==== PROVIDED DATA ====
def execVdec (w : Pre) (t : TableSel) (d a : VReg) (s : State) : Out :=
  let i : Instr := .vdec w t d a
  runInstr i w { reads := rv a, tables := selRefs t, writes := rv d, long := s.regs.streaming a }
    (fun _ s => do
      s.checkDst i d
      let c ← s.validTable t
      let (s, x) ← s.readV a
      let rs := s.regs.onActive w 4 16 (fun j => ⟨c.dec (codeAt c.w4 x j), 0⟩)
      .ok (s.vwrite w 4 d rs (fun _ => 0) (fun _ => 0))) s

/-! ### STRM (R148) -/

/-- STRM.ON: the pattern is read, the store buffer drains, and fetching begins. -/
def State.streamOn (s : State) (n : Fin 4) (addr : Word) : Except Stop State := do
  if addr.toNat % 32 ≠ 0 then .error (.trap 0x05 addr) else
  if !ownScratch addr.toNat then .error (.trap 0x06 addr) else
    let l ← s.checkSpace addr.toNat 32 .load
    let (s, bs) ← s.readLoc l 32
    let p := slotsOf bs 4
    let base := p.getD 0 0
    let is : BitVec 32 := (p.getD 2 0).setWidth 32
    let os : BitVec 32 := (p.getD 2 0).extractLsb' 32 32
    if base.toNat % 64 ≠ 0 then .error (.trap 0x05 base)
    else if is.toNat % 64 ≠ 0 then .error (.trap 0x05 (is.signExtend 64))
    else if os.toNat % 64 ≠ 0 then .error (.trap 0x05 (os.signExtend 64))
    else do
      let s ← s.drainMe
      .ok (s.setStream n { on := true, base := base, inner := (p.getD 1 0).setWidth 32, outer := (p.getD 1 0).extractLsb' 32 32, istride := is, ostride := os, popped := 0, ahead := [] })

/-- v28 to v31. -/
def streamReg (d : Fin 4) : VReg := ⟨28 + d.val, by omega⟩

/-- STRM.ON. BASE is checked before ISTRIDE before OSTRIDE; a misaligned stride stands in tval sign-extended (log 102). The hazard
check counts the stream's vector register as written, which the spec does not say (DESIGN CHOICE; log 130). -/
def execStrmOn (w : Pre) (d : Fin 4) (a : GReg) (s : State) : Out :=
  runInstr (.strmOn w d a) w { srcs := [a], reads := a.refs, writes := rv (streamReg d) } (fun vs s => s.streamOn d (v0 vs)) s

/-- Out of stream mode the register reads 0 until written. -/
def execStrmOff (w : Pre) (d : Fin 4) (s : State) : Out :=
  runInstr (.strmOff w d) w { writes := rv (streamReg d) }
    (fun _ s => .ok ((s.setStream d .off).setV (streamReg d) 0)) s

/-! ### VMSK (R150) -/

def maskFn (o : MaskOp) (a b : Word) : Word :=
  match o with
  | .and => a &&& b
  | .or => a ||| b
  | .xor => a ^^^ b
  | .andn => a &&& ~~~b
  | .not => ~~~a
  | .mov => a

def execVmsk (w : Pre) (o : MaskOp) (d a b : MReg) (s : State) : Out :=
  runInstr (.vmsk w o d a b) w { reads := rm a ++ rm b, writes := rm d }
    (fun _ s => .ok (s.updRegs (fun r => r.setM d (maskFn o (r.getM a) (r.getM b))))) s

end Sys2Proof.Machine
end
====
WHAT IS REQUIRED —
The line with "def execStrmOff (w" through the last line of the entries above: output exactly those lines and nothing else.

EXERCISE RESULT —
def execStrmOff (w : Pre) (d : Fin 4) (s : State) : Out :=
  runInstr (.strmOff w d) w { writes := rv (streamReg d) }
    (fun _ s => .ok ((s.setStream d .off).setV (streamReg d) 0)) s

/-! ### VMSK (R150) -/

def maskFn (o : MaskOp) (a b : Word) : Word :=
  match o with
  | .and => a &&& b
  | .or => a ||| b
  | .xor => a ^^^ b
  | .andn => a &&& ~~~b
  | .not => ~~~a
  | .mov => a

def execVmsk (w : Pre) (o : MaskOp) (d a b : MReg) (s : State) : Out :=
  runInstr (.vmsk w o d a b) w { reads := rm a ++ rm b, writes := rm d }
    (fun _ s => .ok (s.updRegs (fun r => r.setM d (maskFn o (r.getM a) (r.getM b))))) s

end Sys2Proof.Machine
end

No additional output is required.